[Start of Attachment]
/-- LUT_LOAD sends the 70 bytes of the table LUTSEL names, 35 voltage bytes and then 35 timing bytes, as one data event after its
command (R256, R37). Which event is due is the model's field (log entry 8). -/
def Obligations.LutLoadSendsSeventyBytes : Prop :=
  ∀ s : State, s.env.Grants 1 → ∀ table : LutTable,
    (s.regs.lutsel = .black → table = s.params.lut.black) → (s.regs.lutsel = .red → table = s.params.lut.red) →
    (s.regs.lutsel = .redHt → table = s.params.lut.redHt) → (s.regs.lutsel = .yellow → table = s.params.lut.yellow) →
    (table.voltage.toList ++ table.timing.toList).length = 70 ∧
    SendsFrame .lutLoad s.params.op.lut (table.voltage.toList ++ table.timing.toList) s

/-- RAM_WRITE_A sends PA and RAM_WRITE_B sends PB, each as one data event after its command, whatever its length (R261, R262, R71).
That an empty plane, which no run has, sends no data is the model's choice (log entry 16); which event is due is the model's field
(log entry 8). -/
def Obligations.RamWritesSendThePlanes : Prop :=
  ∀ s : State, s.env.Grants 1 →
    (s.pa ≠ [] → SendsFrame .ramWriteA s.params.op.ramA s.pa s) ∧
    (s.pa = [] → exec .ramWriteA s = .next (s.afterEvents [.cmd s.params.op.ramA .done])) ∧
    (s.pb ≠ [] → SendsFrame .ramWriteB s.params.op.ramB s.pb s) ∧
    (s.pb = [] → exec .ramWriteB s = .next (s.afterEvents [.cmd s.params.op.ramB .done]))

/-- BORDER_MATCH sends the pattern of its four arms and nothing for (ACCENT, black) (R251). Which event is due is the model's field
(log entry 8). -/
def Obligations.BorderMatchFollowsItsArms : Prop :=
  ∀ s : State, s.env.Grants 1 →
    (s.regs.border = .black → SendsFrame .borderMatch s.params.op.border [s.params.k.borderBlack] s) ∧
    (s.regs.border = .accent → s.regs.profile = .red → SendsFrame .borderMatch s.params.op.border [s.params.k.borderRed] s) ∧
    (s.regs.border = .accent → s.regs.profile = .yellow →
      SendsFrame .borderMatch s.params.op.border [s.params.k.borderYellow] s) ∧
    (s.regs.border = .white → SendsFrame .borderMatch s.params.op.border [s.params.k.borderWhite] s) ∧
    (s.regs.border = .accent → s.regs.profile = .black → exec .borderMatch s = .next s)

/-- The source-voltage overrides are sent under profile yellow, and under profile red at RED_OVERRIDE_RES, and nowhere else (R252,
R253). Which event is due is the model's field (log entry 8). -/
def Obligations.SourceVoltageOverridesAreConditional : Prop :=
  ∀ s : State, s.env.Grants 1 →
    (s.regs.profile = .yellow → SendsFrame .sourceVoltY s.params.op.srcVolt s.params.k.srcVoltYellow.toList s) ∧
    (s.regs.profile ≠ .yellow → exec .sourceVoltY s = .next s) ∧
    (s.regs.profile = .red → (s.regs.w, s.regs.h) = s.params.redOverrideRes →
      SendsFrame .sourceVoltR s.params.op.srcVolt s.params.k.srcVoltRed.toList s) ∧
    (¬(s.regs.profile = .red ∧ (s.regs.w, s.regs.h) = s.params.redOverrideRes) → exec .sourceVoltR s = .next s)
[End of Attachment]
[Start of Attachment]
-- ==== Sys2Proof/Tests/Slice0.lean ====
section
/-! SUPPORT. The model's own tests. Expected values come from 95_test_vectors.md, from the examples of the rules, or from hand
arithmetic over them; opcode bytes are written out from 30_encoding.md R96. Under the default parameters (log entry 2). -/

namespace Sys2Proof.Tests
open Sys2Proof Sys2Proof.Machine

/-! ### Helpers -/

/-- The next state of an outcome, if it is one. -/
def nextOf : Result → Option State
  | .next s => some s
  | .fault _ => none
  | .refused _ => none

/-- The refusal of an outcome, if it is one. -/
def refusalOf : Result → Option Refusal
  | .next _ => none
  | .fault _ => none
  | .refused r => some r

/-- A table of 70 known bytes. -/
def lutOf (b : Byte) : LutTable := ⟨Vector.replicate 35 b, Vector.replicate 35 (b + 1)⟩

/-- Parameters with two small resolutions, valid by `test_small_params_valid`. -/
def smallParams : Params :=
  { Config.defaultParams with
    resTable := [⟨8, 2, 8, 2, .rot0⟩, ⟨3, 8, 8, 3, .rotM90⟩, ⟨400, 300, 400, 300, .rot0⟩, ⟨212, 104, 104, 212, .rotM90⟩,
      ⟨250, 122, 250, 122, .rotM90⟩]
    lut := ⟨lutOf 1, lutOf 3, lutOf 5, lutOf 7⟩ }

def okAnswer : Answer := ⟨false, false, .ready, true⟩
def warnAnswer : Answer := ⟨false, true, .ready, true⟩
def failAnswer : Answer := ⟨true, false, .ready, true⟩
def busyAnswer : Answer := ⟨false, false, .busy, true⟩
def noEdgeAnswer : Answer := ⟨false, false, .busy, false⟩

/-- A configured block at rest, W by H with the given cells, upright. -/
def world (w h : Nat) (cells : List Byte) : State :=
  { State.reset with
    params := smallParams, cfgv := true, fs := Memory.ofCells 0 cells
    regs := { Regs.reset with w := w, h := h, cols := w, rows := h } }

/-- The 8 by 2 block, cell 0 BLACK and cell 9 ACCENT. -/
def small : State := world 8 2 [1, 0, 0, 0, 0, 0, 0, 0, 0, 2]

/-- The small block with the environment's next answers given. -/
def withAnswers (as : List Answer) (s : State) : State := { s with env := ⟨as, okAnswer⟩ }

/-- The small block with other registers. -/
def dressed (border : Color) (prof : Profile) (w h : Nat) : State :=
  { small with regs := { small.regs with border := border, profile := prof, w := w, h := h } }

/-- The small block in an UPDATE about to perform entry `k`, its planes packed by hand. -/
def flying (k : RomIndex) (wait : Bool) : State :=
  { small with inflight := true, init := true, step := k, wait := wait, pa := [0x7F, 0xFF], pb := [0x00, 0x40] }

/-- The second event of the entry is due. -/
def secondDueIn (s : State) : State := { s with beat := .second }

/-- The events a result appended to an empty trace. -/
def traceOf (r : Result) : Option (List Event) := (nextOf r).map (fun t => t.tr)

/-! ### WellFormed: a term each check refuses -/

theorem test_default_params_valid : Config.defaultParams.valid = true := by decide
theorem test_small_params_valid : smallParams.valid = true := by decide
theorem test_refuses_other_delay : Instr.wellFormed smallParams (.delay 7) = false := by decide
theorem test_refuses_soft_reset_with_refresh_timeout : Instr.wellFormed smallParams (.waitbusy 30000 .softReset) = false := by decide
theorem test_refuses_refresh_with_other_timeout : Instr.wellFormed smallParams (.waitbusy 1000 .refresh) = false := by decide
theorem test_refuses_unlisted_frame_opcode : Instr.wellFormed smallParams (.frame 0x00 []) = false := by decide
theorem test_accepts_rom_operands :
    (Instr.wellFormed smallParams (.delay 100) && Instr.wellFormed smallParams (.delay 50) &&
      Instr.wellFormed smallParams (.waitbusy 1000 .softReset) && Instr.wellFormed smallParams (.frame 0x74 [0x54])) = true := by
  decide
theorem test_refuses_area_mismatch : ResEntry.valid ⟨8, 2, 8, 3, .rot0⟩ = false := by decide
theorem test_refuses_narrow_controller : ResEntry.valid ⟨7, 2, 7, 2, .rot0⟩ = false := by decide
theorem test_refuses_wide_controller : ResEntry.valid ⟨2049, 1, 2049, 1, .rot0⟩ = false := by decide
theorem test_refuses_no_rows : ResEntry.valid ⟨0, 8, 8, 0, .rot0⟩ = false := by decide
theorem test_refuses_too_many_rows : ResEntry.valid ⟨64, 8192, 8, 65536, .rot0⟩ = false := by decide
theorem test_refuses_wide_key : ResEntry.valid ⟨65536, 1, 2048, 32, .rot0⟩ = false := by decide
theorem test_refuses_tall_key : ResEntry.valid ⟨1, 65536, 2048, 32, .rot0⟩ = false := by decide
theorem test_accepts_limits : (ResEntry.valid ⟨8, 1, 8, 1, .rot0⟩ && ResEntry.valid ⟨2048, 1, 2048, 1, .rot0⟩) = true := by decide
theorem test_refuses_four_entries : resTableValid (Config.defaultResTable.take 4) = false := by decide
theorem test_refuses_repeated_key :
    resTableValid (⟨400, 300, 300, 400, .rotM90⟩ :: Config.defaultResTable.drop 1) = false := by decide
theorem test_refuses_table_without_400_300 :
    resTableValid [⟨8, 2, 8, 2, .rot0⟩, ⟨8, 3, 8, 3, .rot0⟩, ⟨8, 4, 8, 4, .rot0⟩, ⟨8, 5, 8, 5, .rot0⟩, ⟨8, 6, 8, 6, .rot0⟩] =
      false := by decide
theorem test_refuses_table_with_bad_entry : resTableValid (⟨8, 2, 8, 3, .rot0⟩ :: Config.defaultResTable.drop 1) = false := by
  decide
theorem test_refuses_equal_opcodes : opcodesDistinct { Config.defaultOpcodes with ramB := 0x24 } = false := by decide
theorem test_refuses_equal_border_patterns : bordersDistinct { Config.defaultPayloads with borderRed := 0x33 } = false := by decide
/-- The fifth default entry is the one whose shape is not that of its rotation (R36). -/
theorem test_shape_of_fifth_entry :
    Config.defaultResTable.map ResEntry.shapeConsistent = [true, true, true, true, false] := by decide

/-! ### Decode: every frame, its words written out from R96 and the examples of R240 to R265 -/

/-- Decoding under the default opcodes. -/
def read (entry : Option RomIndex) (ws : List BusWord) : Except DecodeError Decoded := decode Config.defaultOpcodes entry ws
[End of Attachment]
- _EXERCISE_
Copy the records above exactly, beginning at the line that contains "other registers. -/" and stopping after the line that contains "theorem test_refuses_wide_key : ResEntry.valid".

- _COMPLETED EXERCISE_
/-- The small block with other registers. -/
def dressed (border : Color) (prof : Profile) (w h : Nat) : State :=
  { small with regs := { small.regs with border := border, profile := prof, w := w, h := h } }

/-- The small block in an UPDATE about to perform entry `k`, its planes packed by hand. -/
def flying (k : RomIndex) (wait : Bool) : State :=
  { small with inflight := true, init := true, step := k, wait := wait, pa := [0x7F, 0xFF], pb := [0x00, 0x40] }

/-- The second event of the entry is due. -/
def secondDueIn (s : State) : State := { s with beat := .second }

/-- The events a result appended to an empty trace. -/
def traceOf (r : Result) : Option (List Event) := (nextOf r).map (fun t => t.tr)

/-! ### WellFormed: a term each check refuses -/

theorem test_default_params_valid : Config.defaultParams.valid = true := by decide
theorem test_small_params_valid : smallParams.valid = true := by decide
theorem test_refuses_other_delay : Instr.wellFormed smallParams (.delay 7) = false := by decide
theorem test_refuses_soft_reset_with_refresh_timeout : Instr.wellFormed smallParams (.waitbusy 30000 .softReset) = false := by decide
theorem test_refuses_refresh_with_other_timeout : Instr.wellFormed smallParams (.waitbusy 1000 .refresh) = false := by decide
theorem test_refuses_unlisted_frame_opcode : Instr.wellFormed smallParams (.frame 0x00 []) = false := by decide
theorem test_accepts_rom_operands :
    (Instr.wellFormed smallParams (.delay 100) && Instr.wellFormed smallParams (.delay 50) &&
      Instr.wellFormed smallParams (.waitbusy 1000 .softReset) && Instr.wellFormed smallParams (.frame 0x74 [0x54])) = true := by
  decide
theorem test_refuses_area_mismatch : ResEntry.valid ⟨8, 2, 8, 3, .rot0⟩ = false := by decide
theorem test_refuses_narrow_controller : ResEntry.valid ⟨7, 2, 7, 2, .rot0⟩ = false := by decide
theorem test_refuses_wide_controller : ResEntry.valid ⟨2049, 1, 2049, 1, .rot0⟩ = false := by decide
theorem test_refuses_no_rows : ResEntry.valid ⟨0, 8, 8, 0, .rot0⟩ = false := by decide
theorem test_refuses_too_many_rows : ResEntry.valid ⟨64, 8192, 8, 65536, .rot0⟩ = false := by decide
theorem test_refuses_wide_key : ResEntry.valid ⟨65536, 1, 2048, 32, .rot0⟩ = false := by decide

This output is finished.